In a letter to University of South Carolina President Michael Amiridis Monday, FFRF staff attorney Christopher Line cited the remarks as an example of “Staley’s ongoing promotion of her personal religious beliefs and her denigration of non-Christians through the women’s basketball program.”

“Current and future non-Christian and nonreligious players should feel welcome and respected as part of the women’s basketball team, not be told by their coach that they are on a team that is representing Jesus and that ‘if you don’t believe in God, something is wrong with you,'” wrote Line.

The line called on the university to “take action to protect its student-athletes and to ensure that Staley understands that she has been hired as a basketball coach and not a pastor.”

The attorney recommends the school’s leadership inform Staley of “her constitutional duties under the Establishment Clause” of the First Amendment to the U.S. Constitution and remind her that she “may not promote religion in her capacity as head coach.”

Additionally, Line requested “notification in writing of the actions the University is taking to ensure that Staley will not continue to proselytize to her players.”
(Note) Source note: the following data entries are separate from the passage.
-- ==== Sys2Proof/WellFormed.lean ====
section
/-! DEFINITION. Well-formed commands: the operands lie in the ranges the manual gives them. -/

namespace Sys2Proof

/-- A received frame carries at most 4,096 payload bytes (R73). -/
def rxOk (f : Rx) : Bool := decide (f.payload.length ≤ 4096)

/-- A panel the drain names: a physical panel of the 36-bit stack, and a kind of R335. -/
def panelKindOk (p : Nat × Nat × Byte) : Bool :=
  decide (p.1 < 2 ^ 24) && decide (p.2.1 < 2 ^ 16) && decide (1 ≤ p.2.2.toNat) && decide (p.2.2.toNat ≤ 3)

/-- An object is at most 16 MiB with a trailer of 256 bytes (R341, R342). -/
def objOk (o : ObjRead) : Bool := decide (o.bytes.length ≤ 2 ^ 24) && decide (o.trailer.length ≤ 256)

/-- Primer's range is an entry or a slot (R278). -/
def primeOk : PrimeTarget → Bool
  | .entry i => decide (i < Config.ctxEntries)
  | .slot k => decide (k < 16)

/-- Whether a command's operands lie in their ranges. -/
def Instr.wf : Instr → Bool
  | .mlResetAssert => true
  | .mlResetRelease _ _ inst _ _ => decide (inst.toNat < 12)
  | .powerRailLoss _ => true
  | .testAccessOpen => true
  | .testEnIgnored => true
  | .flashCopyLoaded o => objOk o
  | .distributionAnswer inst _ => decide (inst.toNat < 12)
  | .distributionTimeout inst => decide (inst.toNat < 12)
  | .lathConfigTimeout => true
  | .feedBegin _ => true
  | .cfFeed _ _ => true
  | .feedEnd _ _ => true
  | .cfStage _ _ _ => true
  | .cfArm _ => true
  | .cfDisarm _ => true
  | .cfDiscard _ => true
  | .configSwitch => true
  | .switchWaitExpiry => true
  | .timeCounterStall => true
  | .timeSampleInvalid _ => true
  | .timeAdvanceHold _ => true
  | .marginClassChange _ slack => decide (slack.toNat ≤ 100)
  | .monitorNormalHold _ => true
  | .hostMemoryRead _ _ => true
  | .hostMemoryWrite _ _ => true
  | .hostMemoryAtomic _ _ => true
  | .memoryResponse _ => true
  | .directWriteComplete _ => true
  | .foldWalkerPass => true
  | .frameInject .. => true
  | .htLevelChange _ _ => true
  | .groupSetupWrite .. => true
  | .groupSetupResend .. => true
  | .groupSetupRetry .. => true
  | .groupConfirm f => rxOk f
  | .skimRetransmitTimeout _ _ _ => true
  | .routeReq _ => true
  | .routeResume _ => true
  | .routeDrained => true
  | .routeDrainTimeout => true
  | .resumeWaitExpiry => true
  | .skimDelta f _ => rxOk f
  | .skimAck f => rxOk f
  | .epochMark f => rxOk f
  | .commitPrep f => rxOk f
  | .commitVote f => rxOk f
  | .commitDecide f => rxOk f
  | .stepAbortDecision f => rxOk f
  | .stepAbortRequest f => rxOk f
  | .heartbeat f => rxOk f
  | .fence f => rxOk f
  | .intake f => rxOk f
  | .badgerReq f _ => rxOk f
  | .badgerReqDigestOnly f => rxOk f
  | .badgerPart f => rxOk f
  | .auditReq f _ => rxOk f
  | .auditPart f => rxOk f
  | .auditCorrection f => rxOk f
  | .auditRelease f => rxOk f
  | .digestXLockstep f => rxOk f
  | .digestXRebuild f => rxOk f
  | .completionRecord f => rxOk f
  | .resliceCount f => rxOk f
  | .resliceDone f => rxOk f
  | .resliceResend f => rxOk f
  | .resliceSealed f => rxOk f
  | .resliceCancel f => rxOk f
  | .resliceMove f => rxOk f
  | .render f => rxOk f
  | .renderRequest r => decide (r.slot < 16)
  | .discover f => rxOk f
  | .discoverReply f => rxOk f
  | .membershipQuerySync f => rxOk f
  | .membershipQueryWitness f => rxOk f
  | .membershipQueryAnswer f => rxOk f
  | .membershipQueryReport f => rxOk f
  | .membershipUpdate f => rxOk f
  | .handoverOffer f => rxOk f
  | .handoverTaken f => rxOk f
  | .handoverRefused f => rxOk f
  | .statusQuery f => rxOk f
  | .statusReply f => rxOk f
  | .ctxRead _ => true
  | .install _ => true
  | .modify _ => true
  | .retire _ => true
  | .find _ => true
  | .handoverOut _ => true
  | .handoverOfferRepeat ctx => decide (ctx < Config.ctxEntries)
  | .primerComplete p => primeOk p
  | .intakeWindowWrite _ => true
  | .chunkAllocate _ _ => true
  | .intakeReopen _ => true
  | .attemptOpen _ => true
  | .sweepSectionRun _ _ => true
  | .sweepStrip _ _ => true
  | .sweepPanelWritten _ => true
  | .retiringPanelZero _ => true
  | .ibLoad _ _ _ => true
  | .ibLoadComplete => true
  | .ibArm _ _ => true
  | .ibDisarm _ => true
  | .skimDeltaSend _ => true
  | .epochMarkSend _ => true
  | .skimAckSend _ rank => decide (rank < 36)
  | .voteReady _ _ => true
  | .voteRepeatExpiry _ _ => true
  | .abortWaitExpiry .. => true
  | .ecAbort _ _ => true
  | .heartbeatSend _ _ => true
  | .suspicionDeadline entry => decide (entry < Config.watchEntries)
  | .confirmWaitExpiry entry => decide (entry < Config.watchEntries)
  | .discoverSend _ => true
  | .discWaitExpiry entry => decide (entry < Config.watchEntries)
  | .fabricManagerReport _ _ _ _ => true
  | .evict _ _ _ => true
  | .membershipUpdateIssue _ _ => true
  | .badgerStart _ => true
  | .badgerRunRequest _ => true
  | .badgerRtoTarget _ _ => true
  | .badgerRtoHelper entry => decide (entry < Config.requestTable)
  | .completionRecordRepeat _ _ => true
  | .bgRetry _ _ => true
  | .rsSeal _ => true
  | .rsArm _ => true
  | .rsDisarm _ => true
  | .teardown _ => true
  | .teardownComplete _ => true
  | .export_ _ => true
  | .exportComplete _ => true
  | .moveRtoExpiry _ _ => true
  | .tagQuietExpiry _ => true
  | .auditStart _ _ => true
  | .auditStop _ => true
  | .auditRunRequest => true
  | .lockstepSend _ => true
  | .stateRootComplete _ => true
  | .fltDust _ => true
  | .dustDrainComplete drained torn => drained.all panelKindOk && torn.all panelKindOk
  | .crashCaptureComplete => true
  | .fltLift _ => true
  | .fltReturn _ => true
  | .resetLaneGroup _ _ => true
  | .resetGfEngine _ _ _ => true
  | .resetEndpoint _ => true
  | .resetBadger _ => true
  | .resetInstance _ => true
  | .watchdogExpiry .. => true
  | .unitResetComplete _ => true
  | .instanceResetComplete _ => true
  | .fltSummaryClear _ _ => true
  | .cdCapture _ _ _ => true
  | .cdRelease _ _ _ => true
  | .fltQuery _ _ _ => true
  | .scrubPass _ => true
  | .statusMirrorWrite _ => true
  | .lathTransfer _ => true
  | .lathRingWalk w => decide (w.straps.length ≤ 12)
  | .registerWrite _ => true
  | .rcRead _ => true
  | .railRestore => true
  | .testEnFall => true
  | .activityRampAdmit => true
  | .resliceCountPoll _ _ => true
  | .auditRunTimeout _ => true

end Sys2Proof
end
In a statement, FFRF Co-President Annie Laurie Gaylor insisted that “Coach Staley is coercing her students to adopt religion even beyond the ‘pray to play’ notion,” adding, “Her insults to all those who don’t believe in her particular religion cannot be countenanced by a public university.”

In separate remarks delivered after her team’s 70-58 victory over Oregon State in an “Elite Eight” matchup, Staley described it as “pretty cool” that her team’s athletic achievement took place on Easter Sunday, the holiest day on the Christian calendar.

At the same time, she stressed that “we just don’t celebrate on the victories.”

“Last year, I thank God for even the loss,” she asserted. “I don’t want to be one-sided … and to give Him the glory … is only befitting for wins.”